Nonostante diversi pareri giuridici, oggi la Commissione dell’economia e dei tributi del Consiglio nazionale (CET-N) non ha dato prova di lungimiranza. Intende, come ha già fatto il Consiglio degli Stati, vanificare i salari minimi cantonali. La maggioranza borghese impedisce così ai Cantoni e ai Comuni che prevedono salari minimi di combattere la povertà nei rami a basso salario, un compito affidato loro dalla Costituzione. A farne le spese sarebbero le lavoratrici e i lavoratori, spesso donne, dei rami a basso salario quali l’industria alberghiera e della ristorazione, il commercio al dettaglio, i saloni di parrucchiere e le imprese di pulizia.
Secondo la proposta in oggetto, gli adeguamenti al rincaro decisi per i salari minimi esistenti non varrebbero più per tutte le lavoratrici e tutti i lavoratori che percepiscono un salario basso. Di conseguenza, le persone interessate subirebbero una costante perdita di potere d’acquisto.

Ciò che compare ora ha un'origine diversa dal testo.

-- ==== Sys2Proof/Machine/Boot.lean ====
section
/-! DEFINITION. Firmware images, ownership, attestation (R67-R70), the wafer map (R78) and module reset. -/

namespace Sys2Proof.Machine

/-! ### Images (R67) -/

/-- Bytes of an image from an offset. -/
def imgBytes (img : List Byte) (ofs n : Nat) : List Byte := (img.drop ofs).take n

/-- A little-endian field of an image's header. -/
def imgNat (img : List Byte) (ofs n : Nat) : Nat := leNat (imgBytes img ofs n)

/-- The image has the form of R67: magic, kind, size, and its reserved bytes zero. -/
def imgFormed (img : List Byte) : Bool :=
  decide (512 ≤ img.length ∧ img.length % 512 = 0) && imgNat img 0x000 4 == 0x4E434E45 &&
    decide (1 ≤ imgNat img 0x004 1 ∧ imgNat img 0x004 1 ≤ 3) && imgNat img 0x005 3 == 0 &&
    imgNat img 0x008 8 == img.length && imgNat img 0x028 8 == 0 && imgNat img 0x120 0xE0 == 0

/-- Body of an image (R67). -/
def imgBody (img : List Byte) : List Byte := img.drop 0x200

/-- The result code of the boot ROM's checks, in the order of R68 and with the codes of R70. -/
def State.imgResult (s : State) (img : List Byte) : Nat :=
  let signed := imgBytes img 0 0x60
  let owner : Bool := match s.en.ownerKey with
    | some k => ecdsaVerify k.toNat (beNat (imgBytes img 0xC0 0x60)) signed
    | none => false
  if !(ecdsaVerify Config.makerKey (beNat (imgBytes img 0x60 0x60)) signed && owner) then 1
  else if sha384 (imgBody img) ≠ imgBytes img 0x30 0x30 then 2
  else if imgNat img 0x10 8 < (Map.getD s.en.minSeq (imgNat img 0x04 1) 0).toNat then 3
  else 0

/-! ### The attestation log (R70) -/

/-- An entry of the attestation log. -/
def attestEntry (seq kind result digest : Nat) : BitVec 512 :=
  BitVec.ofNat 512 (seq % 2 ^ 64 + 2 ^ 64 * (kind % 256) + 2 ^ 72 * (result % 256) + 2 ^ 128 * (digest % 2 ^ 384))

/-- Appends an entry while the log has room. -/
def State.attest (s : State) (e : BitVec 512) : State :=
  if s.ct.attest.length < 256 then { s with ct := { s.ct with attest := s.ct.attest ++ [e] } } else s

/-- The bytes of the attestation log. -/
def attestBytes (log : List (BitVec 512)) : List Byte := log.flatMap (fun e => leBytes 64 e.toNat)

/-! ### The wafer map (R78) -/

/-- Free words as one number, the first lowest. -/
def State.drawNat (s : State) (n : Nat) : Nat × State :=
  let (f, s1) := s.draws n
  (leNat ((List.range n).flatMap (fun i => leBytes 4 (f i).toNat)), s1)

/-- Firmware reads the wafer map: the cores that it lists are excluded, and all cores where its signature fails. -/
def State.readWaferMap (s : State) : State :=
  match Config.waferMap with
  | some ks => ks.foldl (fun s k => if k < 4608 then s.disableCore k 1 else s) s
  | none =>
    let s1 := (List.range 4608).foldl (fun s k => s.disableCore k 1) s
    let (seq, s2) := s1.drawNat 2
    let (digest, s3) := s2.drawNat 12
    s3.attest (attestEntry seq 4 1 digest)

/-! ### Events -/

/-- Encon runs its main image from `entry`. -/
def State.startEncon (s : State) (entry : BitVec 64) : State :=
  (List.range 8).foldl (fun (s : State) k =>
    let c : EnCore := { s.enc k with pc := entry, machine := true, swait := Option.none }
    s.setEnc k c) s

/-- BOOT_IMAGE_LOAD (R67, R68, R70, R78): an image of another form is rejected unmeasured. -/
def execBootImageLoad (img : List Byte) (s : State) : Host.Outcome State Fault Refusal :=
  .next (if !imgFormed img then s.finish
    else
      let kind := imgNat img 0x04 1
      let seq := imgNat img 0x10 8
      let r := s.imgResult img
      let s1 := s.attest (attestEntry seq kind r (imgNat img 0x30 0x30))
      if r ≠ 0 then s1.finish
      else
        let load := imgNat img 0x18 8
        let entry := BitVec.ofNat 64 (imgNat img 0x20 8)
        let body := imgBody img
        let mem := Map.putAll s1.en.mem 0 (((List.range body.length).zip body).map (fun (p : Nat × Byte) => ((load + p.1) % 2 ^ 64, p.2)))
        let image : Image := { kind := BitVec.ofNat 8 kind, seq := BitVec.ofNat 64 seq, entry := entry }
        let s2 := { s1 with en := { s1.en with mem := mem, images := s1.en.images ++ [image] } }
        if kind = 1 then (s2.startEncon entry).readWaferMap.finish else s2.finish)

/-- IMAGE_COMMIT (R68): the stored minimum of a kind rises to the SEQ of the image of that kind loaded last, and never
falls. -/
def execImageCommit (kind : BitVec 8) (s : State) : Host.Outcome State Fault Refusal :=
  .next (match s.en.images.reverse.find? (fun i => i.kind == kind) with
    | none => s.finish
    | some i =>
      let old : BitVec 64 := Map.getD s.en.minSeq kind.toNat 0
      { s with en := { s.en with minSeq := Map.put s.en.minSeq kind.toNat (if old ≤ i.seq then i.seq else old) 0 } }.finish)

/-- OWNER_ENROL (R69): a P-384 public key is accepted while no owner key is enrolled; it stands from the next reset. -/
def execOwnerEnrol (key : BitVec 768) (s : State) : Host.Outcome State Fault Refusal :=
  .next (if s.en.ownerKey.isNone && ecOn (ecKey key.toNat) then { s with en := { s.en with ownerNext := some key } }.finish else s.finish)

/-- OWNERSHIP_TRANSFER (R69): signed by the current owner key, else nothing happens. -/
def execOwnershipTransfer (sig : BitVec 768) (s : State) : Host.Outcome State Fault Refusal :=
  .next (match s.en.ownerKey with
    | none => s.finish
    | some k =>
      if ecdsaVerify k.toNat sig.toNat Config.transferText then
        { s with en := { s.en with
          ownerKey := none, erase := true, minSeq := Map.put (Map.put s.en.minSeq 2 0 0) 3 0 0 } }.finish
      else s.finish)

/-- ATTEST_SIGN (R70). -/
def execAttestSign (nonce : BitVec 384) (s : State) : Host.Outcome State Fault Refusal :=
  .next { s with ct := { s.ct with nonce := nonce, attestSig := Config.attestSign nonce (attestBytes s.ct.attest) } }.finish

/-- What module reset leaves: the state at reset, the memories, the owner key and the sequence minimums, and the model's own
agenda and counters. A transfer of ownership erases device memory (R69). -/
def State.moduleReset (s : State) : State :=
  let s1 := s.commit
  let r := State.reset
  { r with
      clk := { r.clk with skew := s1.clk.skew }
      agenda := s1.agenda
      free := s1.free
      ms := { r.ms with
        bytes := if s1.en.erase then s1.ms.bytes.filter (fun p => paRegion p.1 != 0) else s1.ms.bytes
        marks := if s1.en.erase then s1.ms.marks.filter (fun p => paRegion (32 * p.1) != 0) else s1.ms.marks }
      en := { r.en with
        ownerKey := match s1.en.ownerNext with | some k => some k | none => s1.en.ownerKey
        minSeq := s1.en.minSeq } }

/-- MODULE_RESET (R69, R72, R78, R179, R442): every register returns to its value at reset. -/
def execModuleReset (s : State) : Host.Outcome State Fault Refusal :=
  .next s.moduleReset.finish

end Sys2Proof.Machine
end

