/-- R206, R422: every system instruction, RGET, RPUT and SELFTEST trap PRIVILEGED at user level, before predicate and operands,
and have no effect: the handler is entered at level 1 with every lane of MASK in tlanes. -/
def Obligations.PrivilegedInstructionsTrapAtUserLevel : Prop :=
  ∀ (o : Op) (x : Ops) (s s1 : State) (c : Ctx) (segs : List Seg),
    o ∈ [Op.rget, .rput, .rfe, .mfs, .mts, .tlbinv, .freeze, .thaw, .halt, .selftest] → s.context o x = some c →
    dynOk o x c.G (s.accOf c.T) = true → canEnter c s → FrameMapped c s s1 0 0x25A0 .write segs →
    ∃ t H, exec (o.instr x) s = .next t ∧ t.grp c.g = some H ∧
      AtLevel1 c s { cause := 0x03, tpc := c.sp.pc, tva := 0, tlanes := c.sp.mask, tmask := c.sp.mask, tinst := instrWord (o.instr x) } H

/-- R161, R416: the first bytes of a trap frame, as an entry to level 1 with a budget of 256 registers writes them: word j of
slot m at 0x180 m + 4 j, its poison bit in the 12 bytes at 0x1800 + 12 m, the latch entry k of lane j at 0x1900 + 768 k + 8 j,
PC, RPC, MEMB and MASK of the split at 0x2560, its signature at 0x2590, psw at 0x2594; 0x25A0 bytes in all. -/
def Obligations.TrapFrameLayout : Prop :=
  ∀ (G : Group) (sp : Split) (psw : Word), G.regs8 = 32 →
    let bs := frameBytes G sp psw
    bs.length = 0x25A0 ∧
    (∀ m j i, m < 16 → j < 96 → i < 4 → bs[384 * m + 4 * j + i]? = some (((G.reg (240 + m) j).val >>> (8 * i)).truncate 8)) ∧
    (∀ m j, m < 16 → j < 96 → (bs[0x1800 + 12 * m + j / 8]?).map (fun b => b.getLsbD (j % 8)) = some (G.reg (240 + m) j).psn) ∧
    (∀ k j i, k < 4 → j < 96 → i < 8 →
      bs[0x1900 + 768 * k + 8 * j + i]? = some (((sp.latchAt k j).val >>> (8 * i)).truncate 8)) ∧
    (∀ i, i < 8 → bs[0x2560 + i]? = some ((sp.pc >>> (8 * i)).truncate 8) ∧
      bs[0x2568 + i]? = some ((sp.rpc >>> (8 * i)).truncate 8)) ∧
    (∀ i, i < 12 → bs[0x2570 + i]? = some ((sp.memb >>> (8 * i)).truncate 8) ∧
      bs[0x257C + i]? = some ((sp.mask >>> (8 * i)).truncate 8)) ∧
    (∀ i, i < 2 → bs[0x2590 + i]? = some ((sp.sig >>> (8 * i)).truncate 8)) ∧
    (∀ i, i < 4 → bs[0x2594 + i]? = some ((psw >>> (8 * i)).truncate 8))

/-- R423: RFE at level 1, where nothing of R118 stops it, goes on behind itself with `active` empty. Else, where no other split
runs in the handler, no store of the group to the frame is under way, and the frame is mapped and clean, it returns to level 0:
its split goes on at tpc with the lanes of tmask that are its live members, and what the frame holds; no split is held; v4 to
v239 are as before. At level 2 it returns to level 1, with tpc, tva, tcause, tlanes and tmask from the frame. -/
def Obligations.ReturnFromTheHandler : Prop :=
  (∀ (x : Ops) (s : State) (c : Ctx), Runs .rfe x s c → c.act = 0 → ∃ t, exec (.rfe x) s = .next t ∧ c.goesOn s t) ∧
  (∀ (x : Ops) (s s1 s2 : State) (c : Ctx) (segs : List Seg) (rd : List (Nat × Byte × Bool)), Runs .rfe x s c → c.act ≠ 0 →
    c.G.lvl = 1 → c.G.otherHandlers c.e = [] →
    let o := if c.G.regs8 = 32 then 0 else 0x1900
    s.storesTo c.g c.ctx (s.tframe c.G c.T + o) (0x2598 - o) = false →
    FrameMapped c s s1 o (0x2598 - o) .read segs → s1.readNow c.k segs = (rd, s2) → (∀ b ∈ rd, b.2.2 = false) →
    ∃ t H, exec (.rfe x) s = .next t ∧ t.grp c.g = some H ∧ H.lvl = 0 ∧ H.held = 0 ∧ H.bank = false ∧
      (H.sp c.e).pc = c.G.tpc ∧ (H.sp c.e).mask = c.G.tmask &&& c.sp.memb &&& ~~~ c.G.dead ∧
      (H.sp c.e).memb = c.sp.memb &&& ~~~ c.G.dead ∧ (H.sp c.e).exempt = true ∧ (H.sp c.e).v = true ∧
      (∀ e, e ≠ c.e → (c.G.sp e).same (H.sp e)) ∧ (∀ r j, 4 ≤ r → r < 240 → j < 96 → H.reg r j = c.G.reg r j) ∧
      FromFrame c (fun n => if o ≤ n then (rd.map (fun b => b.2.1)).getD (n - o) 0 else 0) H) ∧
  (∀ (x : Ops) (s s1 s2 : State) (c : Ctx) (segs : List Seg) (rd : List (Nat × Byte × Bool)), Runs .rfe x s c → c.act ≠ 0 →
    c.G.lvl = 2 → c.G.otherHandlers c.e = [] →
    s.storesTo c.g c.ctx (s.tframe c.G c.T + 0x25A0) 128 = false → FrameMapped c s s1 0x25A0 128 .read segs →
    s1.readNow c.k segs = (rd, s2) → (∀ b ∈ rd, b.2.2 = false) →
    let n (o k : Nat) : Nat := leNat ((List.range k).map (fun i => (rd.map (fun b => b.2.1)).getD (o + i) 0))
    ∃ t H, exec (.rfe x) s = .next t ∧ t.grp c.g = some H ∧ H.lvl = 1 ∧ H.held = c.G.held1 ∧ (H.sp c.e).pc = c.G.tpc ∧
      H.tpc = BitVec.ofNat 64 (n 0 8) ∧ H.tva = BitVec.ofNat 64 (n 8 8) ∧ H.tcause = BitVec.ofNat 32 (n 0x10 4) ∧
      H.tinst = BitVec.ofNat 128 (n 0x14 16) ∧ H.tlanes = BitVec.ofNat 96 (n 0x24 12) ∧ H.tmask = BitVec.ofNat 96 (n 0x30 12) ∧
      (∀ e, e ≠ c.e → (c.G.sp e).same (H.sp e)) ∧ (∀ r j, 4 ≤ r → r < 256 → H.reg r j = c.G.reg r j))
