-- ==== Sys2Proof/Machine/Regs.lean ====
section
/-! DEFINITION. The control region as the driver reads it, one 64-bit word at a time. -/

namespace Sys2Proof.Machine

/-- A flag at a bit position. -/
def bitAt (b : Bool) (n : Nat) : Nat := if b then 2 ^ n else 0

/-- The word of 64 bits at a byte offset of a wider value. -/
def wordOf (v ofs : Nat) : Nat := v / 2 ^ (8 * ofs) % 2 ^ 64

/-- A queue's block (R43). -/
def Queue.word (q : Queue) (o : Nat) : Nat :=
  match o with
  | 0x00 => q.base
  | 0x08 => q.log2n + q.prio * 2 ^ 5 + bitAt q.en 7 + q.ctx * 2 ^ 8
  | 0x10 => q.tail.toNat
  | 0x18 => q.head.toNat
  | 0x20 => q.acc.toNat
  | 0x28 => q.err + bitAt q.busy 8
  | _ => 0

/-- A domain's readiness word (R71). -/
def State.readyWord (s : State) (d : Nat) : Nat :=
  let r := s.domReady d
  bitAt r.disp 0 + bitAt r.walk 1 + bitAt r.l2 2 + bitAt r.dram 3 + r.border.toNat * 2 ^ 4 + bitAt r.lost 8 +
    ((List.range 72).filter (fun c => (s.coreAt (coreKey d c)).ready)).length * 2 ^ 16

/-- The ready bits of a domain's cores (R71). -/
def State.readyCores (s : State) (d : Nat) : Nat :=
  ((List.range 72).map (fun c => bitAt (s.coreAt (coreKey d c)).ready c)).sum

/-- A domain word of the imposition table (R76). -/
def State.domainWord (s : State) (d : Nat) : Nat :=
  bitAt (s.placeBit d) 0 + ((s.partOfDomain d).getD 0x1F) * 2 ^ 8 +
    ((List.range 72).filter (fun c => (s.coreAt (coreKey d c)).state == 0)).length * 2 ^ 16 + s.freeSlotsOf d * 2 ^ 32

/-- The longest run of free galley of a core, in units of 512 bytes (R77): the gap above the galley's start or above a run
ends at the next run. -/
def longestRun (used : List (Nat × Nat)) : Nat :=
  ((0 :: used.map (fun r => r.1 + r.2)).map (fun o =>
    if used.any (fun r => decide (r.1 ≤ o ∧ o < r.1 + r.2)) then 0
    else ((used.filter (fun r => decide (o < r.1))).map (fun r => r.1)).foldl min 4096 - o)).foldl max 0

/-- A core entry of the imposition table (R77): what is free counts for cores that are enabled or soft-disabled. -/
def State.coreEntry (s : State) (k : Nat) : Nat :=
  let st := (s.coreAt k).state
  if st = 1 ∨ st = 3 then st
  else
    st + longestRun (s.galRuns k) * 2 ^ 8 + s.freeBbars k * 2 ^ 24 + s.freeAcc k * 2 ^ 36 +
      ((List.range 6).map (fun sl =>
        (s.freeRegs k sl + bitAt (s.rsvd k sl) 7 + s.freeSlots k sl * 2 ^ 8) * 2 ^ (64 + 16 * sl))).sum

/-- A context's trap block (R410). -/
def TrapBlk.word (t : TrapBlk) (o : Nat) : Nat :=
  match o with
  | 0x00 => t.tbase.toNat
  | 0x08 => t.fbase.toNat
  | 0x10 => t.savebase.toNat
  | 0x18 => t.savesize.toNat
  | 0x20 => t.fqbase.toNat
  | 0x28 => t.fqlog2n.toNat + bitAt t.fqen 5
  | 0x30 => t.fqtail.toNat + t.fqdone.toNat * 2 ^ 32
  | _ => bitAt t.brken 0 + t.brkpc.toNat * 4

/-- The invalidation block (R143). -/
def Tr.word (t : Tr) (o : Nat) : Nat :=
  match o with
  | 0x00 => t.invCtx.toNat + bitAt t.invAll 16 + bitAt t.invIc 17
  | 0x08 => ((t.invVa.signExtend 48 : BitVec 48).toNat) * 2 ^ 16
  | 0x10 => t.invN.toNat
  | 0x18 => t.invSeq.toNat + bitAt t.invBusy 32
  | _ => 0

/-- A fence word (R442). -/
def Fence.word (f : Fence) (o : Nat) : Nat := if o = 0 then bitAt f.fenced 0 + f.why * 2 else f.wfence

/-- The checkpoint block (R453). -/
def Ctl.ckWord (c : Ctl) (o : Nat) : Nat :=
  match o with
  | 0x00 => c.ckDest.toNat
  | 0x08 => c.ckMask.toNat
  | 0x10 => bitAt c.ckBusy 2 + c.ckResult * 2 ^ 3
  | 0x18 => c.ckDone
  | _ => 0

/-- The ring's block (R475). -/
def Ctl.ringWord (c : Ctl) (o : Nat) : Nat :=
  match o with
  | 0x00 => c.nrbase.toNat
  | 0x08 => c.nrlog2n.toNat + bitAt c.nren 5 + c.nrvec.toNat * 2 ^ 16 + c.nrcoal.toNat * 2 ^ 32
  | 0x10 => c.nrtail.toNat
  | 0x18 => c.nrhead.toNat
  | _ => 0

/-- THROT: a setting differs from its reset value (R479). -/
def Power.throt (p : Power) : Bool :=
  let r : Power := {}
  p.refill != r.refill || p.cap != r.cap || p.shedlvl != r.shedlvl || p.dceil != r.dceil || p.tact != r.tact

/-- A power block (R479). -/
def Power.word (p : Power) (o : Nat) : Nat :=
  match o with
  | 0x00 => p.refill + p.cap * 2 ^ 16 + p.shedlvl * 2 ^ 32 + p.dceil * 2 ^ 48
  | 0x08 => p.tact + p.pcap * 2 ^ 16
  | 0x10 => p.pwr + p.tj * 2 ^ 16 + bitAt p.throt 32 + bitAt (decide (95 ≤ p.tj)) 33
  | _ => 0

/-- The counters of a core (R478). -/
def Counters.word (c : Counters) (o : Nat) : Nat :=
  match o with
  | 0x00 => c.cyc
  | 0x08 => c.inst
  | 0x10 => c.idle
  | 0x18 => c.wheld
  | 0x20 => c.kstep
  | 0x28 => c.kskip
  | 0x30 => c.cpyb
  | _ => c.fqe

/-- A word of a log of a domain (R452). -/
def LogRing.word (r : LogRing) (o : Nat) : Nat :=
  if o < 0x1000 then wordOf (Map.getD r.ents (o / 16) (0 : BitVec 128)).toNat (o % 16) else if o = 0x1000 then r.head else 0

/-- Bytes of a table as one word. -/
def packBytes (f : Nat → Nat) (first : Nat) : Nat := ((List.range 8).map (fun i => f (first + i) * 2 ^ (8 * i))).sum

/-- The value of a word below 0x0010_0000. -/
def State.readLow (s : State) (off : Nat) : Nat :=
  if 0x10000 ≤ off ∧ off < 0x14000 then (s.queue ((off - 0x10000) / 64)).word (off % 64)
  else if 0x20000 ≤ off ∧ off < 0x20200 then s.readyWord ((off - 0x20000) / 8)
  else if 0x20200 ≤ off ∧ off < 0x20600 then wordOf (s.readyCores ((off - 0x20200) / 16)) (off % 16)
  else if off = 0x20600 then s.ct.memp.toNat + s.ct.enc.toNat * 2 ^ 16 + bitAt s.ct.host 24
  else if off = 0x20608 then s.ct.scale.toNat
  else if 0x30000 ≤ off ∧ off < 0x34000 then wordOf (s.ct.attest.getD ((off - 0x30000) / 64) 0).toNat (off % 64)
  else if 0x34000 ≤ off ∧ off < 0x34030 then wordOf s.ct.nonce.toNat (off - 0x34000)
  else if 0x34040 ≤ off ∧ off < 0x340A0 then wordOf s.ct.attestSig.toNat (off - 0x34040)
  else if 0x40000 ≤ off ∧ off < 0x40400 then if off % 16 = 0 then s.domainWord ((off - 0x40000) / 16) else 0
  else if 0x40800 ≤ off ∧ off < 0x40880 then (Map.getD s.ct.parts ((off - 0x40800) / 8) (0 : BitVec 64)).toNat
  else if off = 0x40880 then s.ct.partErr
  else if 0x41000 ≤ off ∧ off < 0x65000 then wordOf (s.coreEntry ((off - 0x41000) / 32)) (off % 32)
  else if 0x80000 ≤ off ∧ off < 0x90000 then packBytes s.partOfCtx (off - 0x80000)
  else if 0x90000 ≤ off ∧ off < 0x90800 then (Map.getD s.tr.stripes ((off - 0x90000) / 8) (0 : BitVec 64)).toNat
  else if 0xA0000 ≤ off ∧ off < 0xA0020 then s.tr.word (off - 0xA0000)
  else if 0xB0000 ≤ off ∧ off < 0xC0000 then packBytes s.rcapOf (off - 0xB0000)
  else if off = 0xC0000 then s.ct.cflush
  else if 0xD0000 ≤ off ∧ off < 0xD0400 then (Map.getD s.ct.fenceD ((off - 0xD0000) / 16) ({} : Fence)).word (off % 16)
  else if 0xD1000 ≤ off ∧ off < 0xD2000 then (Map.getD s.ct.fenceP ((off - 0xD1000) / 16) ({} : Fence)).word (off % 16)
  else if 0xD2000 ≤ off ∧ off < 0xD2020 then s.ct.ckWord (off - 0xD2000)
  else if 0xE0000 ≤ off ∧ off < 0xE0020 then s.ct.ringWord (off - 0xE0000)
  else if 0xE1000 ≤ off ∧ off < 0xE2000 then (s.powerOf ((off - 0xE1000) / 64)).word (off % 64)
  else 0

/-- The value that a driver's read of an aligned 64-bit word of the control region returns; offsets that the spec gives no
contents read zero. -/
def State.readReg (s : State) (off : Nat) : BitVec 64 :=
  BitVec.ofNat 64 (
    if off < 0x100000 then s.readLow off
    else if off < 0x200000 then
      let r : Root := Map.getD s.tr.roots ((off - 0x100000) / 16) {}
      if off % 16 = 0 then r.root else bitAt r.en 0 + r.pinmax * 2 ^ 16
    else if 0x400000 ≤ off ∧ off < 0x800000 then (s.trapBlk ((off - 0x400000) / 64)).word (off % 64)
    else if 0x800000 ≤ off ∧ off < 0x880000 then (Map.getD s.ct.arrayLog ((off - 0x800000) / 0x2000) ({} : LogRing)).word (off % 0x2000)
    else if 0x880000 ≤ off ∧ off < 0x900000 then (Map.getD s.ct.vertLog ((off - 0x880000) / 0x2000) ({} : LogRing)).word (off % 0x2000)
    else if 0x900000 ≤ off ∧ off < 0x948000 then ((s.coreAt ((off - 0x900000) / 64)).ctr).word (off % 64)
    else 0)

end Sys2Proof.Machine
end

Nei Cantoni e nei Comuni che in futuro introdurranno nuovi salari minimi, queste retribuzioni si applicherebbero solo a una parte delle lavoratrici e dei lavoratori a basso reddito, vanificando così in modo drastico i salari minimi. Si tratta pertanto di una decisione arbitraria, che disattende l’obiettivo dei salari minimi legali, ovvero garantire salari sufficienti per vivere a tutte le lavoratrici e tutti i lavoratori. Una parte della popolazione lavoratrice continuerebbe a essere costretta a ricorrere all’aiuto sociale, pagato dalla collettività, mentre i datori di lavoro pagherebbero salari più bassi e realizzerebbero profitti più elevati.
Questa decisione viola chiaramente la Costituzione e il federalismo, benché l’Amministrazione federale, i Cantoni e vari pareri abbiano chiaramente identificato e criticato questa violazione costituzionale. L’ingerenza della Confederazione nelle competenze cantonali in materia di emanazione di salari minimi sociali è inaccettabile.
Nella sessione di giugno, il Parlamento federale ha l’ultima occasione di affossare questa revisione mal concepita. In caso contrario, il sindacato Unia combatterà con ogni mezzo lo smantellamento dei salari minimi sociali e la prevista violazione della Costituzione.